Items from a dataset
-- ==== Sys2Proof/Certificates/Slice0/Obligations.lean ====
section
/-! DEFINITION. The statements for the provers. In each, `settle s t` is what follows in the same event from
a command's own effects, `t` the state with those effects made and `s` the state before the command; the
statements on the arbiters, the cutover unit and the seal say what it can do. -/

section

open Sys2Proof Sys2Proof.Machine Sys2Proof.Safety

/-! ### The machine as a whole -/

/-- A step runs the command at the front of the queue on the queue's rest; with no command waiting, one
reference clock cycle passes (the model's choice, log 6). -/
def Obligations.StepRunsTheFrontCommand : Prop :=
  (∀ (s : State) (c : Instr) (rest : List Instr), s.pending = c :: rest →
    step s = exec c { s with pending := rest }) ∧
  (∀ s : State, s.pending = [] → step s = .next (refClock s)) ∧
  (∀ s : State, s.prescaler + 1 < 25000 →
    refClock s = { s with prescaler := s.prescaler + 1 }) ∧
  (∀ s : State, 25000 ≤ s.prescaler + 1 →
    exec .millisecondTick s = .next (refClock s))

/-- No command is refused, and the one thing that stops a command is the completion of a page
operation on a page that does not exist. That stop is the model's (log 31). -/
def Obligations.OnlyAMissingPageStops : Prop :=
  ∀ (c : Instr) (s : State),
    (∃ t, exec c s = .next t) ∨
    ((c = .pageWriteComplete ∨ c = .repairWriteComplete ∨ ∃ d, c = .pageReadComplete d) ∧
      ∃ p, exec c s = .fault (.noSuchPage p) ∧ s.sizedPages ≤ p)

/-- Where the pages that the part names exist, every step completes, and they go on existing: the
part never stops. The stop that is ruled out is the model's (log 31). -/
def Obligations.ThePartNeverStops : Prop :=
  ∀ s : State, PagesExist s → ∃ t, step s = .next t ∧ PagesExist t

/-- R42, R153, and the reset tables of sections 3.7, 4.8, 6.2, 7.12, 8.8 and 9.8: what a cold reset leaves, from
every state; R3, R7, R23, R170, R171, R174, R177: the FREE records, the marks, the flags, the notice side and the
counters; and every condition of Safety.lean holds then. That the unit identifier and the links stand, and
the identifier, links and empty memory of `State.reset`, are the model's (logs 8, 9, 10); so are the page
count, the memory-absent mark and the free list between reset and the end of sizing (log 45), and that the
queue of commands and the draw counter stand (logs 29, 24). The fields `building`, `cache`, `sent` and `held` of a
channel are the model's (logs 15, 16). -/
def Obligations.ResetMeetsEveryCondition : Prop :=
  (SeenOnlyOnRaised State.reset ∧ QueuesBounded State.reset ∧ TimeLegal State.reset ∧
    MemoryCanonical State.reset ∧ AddressesDistinct State.reset ∧ TrunkServed State.reset ∧
    DropServed State.reset ∧ RestingChannelsBlank State.reset ∧ PagesConserved State.reset ∧
    PagesExist State.reset ∧ IssueTableLegal State.reset ∧ OutstandingInOrder State.reset) ∧
  ∀ s : State, ∃ t, exec .coldReset s = .next t ∧
    t.unitId = s.unitId ∧ t.trunkLink = s.trunkLink ∧ t.dropLink = s.dropLink ∧
    t.sizing = true ∧ t.sizedPages = 0 ∧ t.memoryAbsent = false ∧ t.freeList = [] ∧ t.mem = [] ∧
    t.storeQueue = [] ∧ t.readList = [] ∧ t.memOp = .idle ∧
    t.dropForward = [] ∧ t.trunkForward = [] ∧ t.replies = [] ∧ t.requests = [] ∧
    t.dropTx = none ∧ t.trunkTx = none ∧ t.dropMark = false ∧ t.trunkMark = false ∧ t.pointer = 31 ∧
    t.returnAddress = 0xFFFFFFFFFFFF#48 ∧
    t.prescaler = 0 ∧ t.seconds = 0 ∧ t.millis = 0 ∧ t.timeState = .unset ∧
    t.comparator = ⟨.empty, .empty⟩ ∧ t.lastCutover = ⟨LastCutover.blank, LastCutover.blank⟩ ∧
    LastCutover.blank = { issue := none, seconds := 0, millis := 0, timeState := .unset
                          reason := .atInstant, loaded := 0, eligible := 0 } ∧
    t.highMark = ⟨none, none⟩ ∧ t.refusedMark = ⟨none, none⟩ ∧
    (∀ r, t.issueAt r = IssueRecord.blank) ∧
    IssueRecord.blank =
      { state := .free, repairing := false, kind := .product, issue := 0, segments := 0, recordCount := 0
        sum := 0, instant := 0, received := 0, total := 0, runSum := 0, readers := 0, idle := none
        tallies := [], directory := [] } ∧
    (∀ n, t.slot n = Slot.blank) ∧
    Slot.blank =
      { state := .empty, profile := Profile.blank, presence := .unknown, missed := 0, heard := false
        reported := ⟨.unknown, .unknown⟩, unfit := ⟨none, none⟩, probeWaiting := false } ∧
    (∀ c, t.chan c = Channel.blank) ∧
    Channel.blank =
      { state := .idle, paused := false, binding := none, plan := none, cursor := none
        blockStart := none, building := [], cache := none, nextToSend := 0, lastAcked := 0, room := 0
        outstanding := [], timer := none, held := false, sent := false, retries := 0, reloads := 0
        waiting := none } ∧
    t.rotation = 15 ∧ t.strangers = [] ∧ t.probeTimer = none ∧ t.probeOwed = false ∧
    t.policy = { responseTimeout := 500, retryLimit := 4, probeInterval := 5, absenceLimit := 3
                 noticeHoldOff := 10, idleLimit := 240, cutover := ⟨.atInstant, .atInstant⟩
                 holdLimit := 300, pinned := 0, group := none, enables := 0x3FFF#14 } ∧
    t.restarting = false ∧ t.raised = 0 ∧ t.seen = 0 ∧ t.lastLoss = .none ∧ (∀ k, t.counter k = 0) ∧
    t.noticeState = .idle ∧ t.urgentOwed = false ∧ t.routineOwed = false ∧ t.holdOff = none ∧
    t.pending = s.pending ∧ t.draws = s.draws

/-- R44: every page is on the free list or named by one directory entry. -/
def Obligations.PagesStayConserved : Prop := Kept PagesConserved

/-- R47, R73, R120, R121, R143, R149, R154, R170: every step keeps seen marks on raised flags alone, the
queues within their capacities, region time and the prescaler in range, and memory canonical. -/
def Obligations.RangesAndFormsAreKept : Prop :=
  Kept SeenOnlyOnRaised ∧ Kept QueuesBounded ∧ Kept TimeLegal ∧ Kept MemoryCanonical

/-- R61: slots hold distinct addresses, and no stranger is the holder of a slot. -/
def Obligations.AddressesStayDistinct : Prop := Kept AddressesDistinct

/-- R6, R8, R20, R21, R125: a FREE record is empty, no two records hold one kind and issue, a kind has at most
one open, one STAGED and one CURRENT record; a comparator is ARMED exactly for its kind's STAGED record;
reader counts count the channels bound; the repairing mark stands exactly while an entry is DAMAGED. -/
def Obligations.IssueTableStaysLegal : Prop := Kept IssueTableLegal

/-- R98 to R100: a channel's outstanding list runs from its last acknowledged next to next-to-send less 1,
consecutively and with at most 8 entries. -/
def Obligations.OutstandingBlocksStayInOrder : Prop := Kept OutstandingInOrder

/-- R145, R148, with the arbiters' decisions made at the end of each event (log 13). -/
def Obligations.TransmittersNeverIdleWithWork : Prop :=
  Kept TrunkServed ∧ Kept DropServed

/-- R92, R119: every field of an IDLE channel has its cold-reset value; that of a FAILED channel too
is the model's (log 30). -/
def Obligations.RestingChannelsStayBlank : Prop := Kept RestingChannelsBlank

/-- R177: no counter falls but by a cold reset or a CLEAR, and an increment saturates. -/
def Obligations.CountersOnlyRise : Prop :=
  (∀ (c : Instr) (s t : State), exec c s = .next t → c ≠ .coldReset → c ≠ .clear →
    ∀ k : Counter, (s.counter k).toNat ≤ (t.counter k).toNat) ∧
  (∀ (k : Counter) (s : State), ((countUp k s).counter k).toNat = min 65535 ((s.counter k).toNat + 1) ∧
    (∀ j : Counter, j ≠ k → (countUp k s).counter j = s.counter j) ∧
    countUp k s = { s with counters := (countUp k s).counters })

• What is expected
Go through the entries above and copy out every line that includes the word "repairing".

• Worked solution
      { state := .free, repairing := false, kind := .product, issue := 0, segments := 0, recordCount := 0
reader counts count the channels bound; the repairing mark stands exactly while an entry is DAMAGED. -/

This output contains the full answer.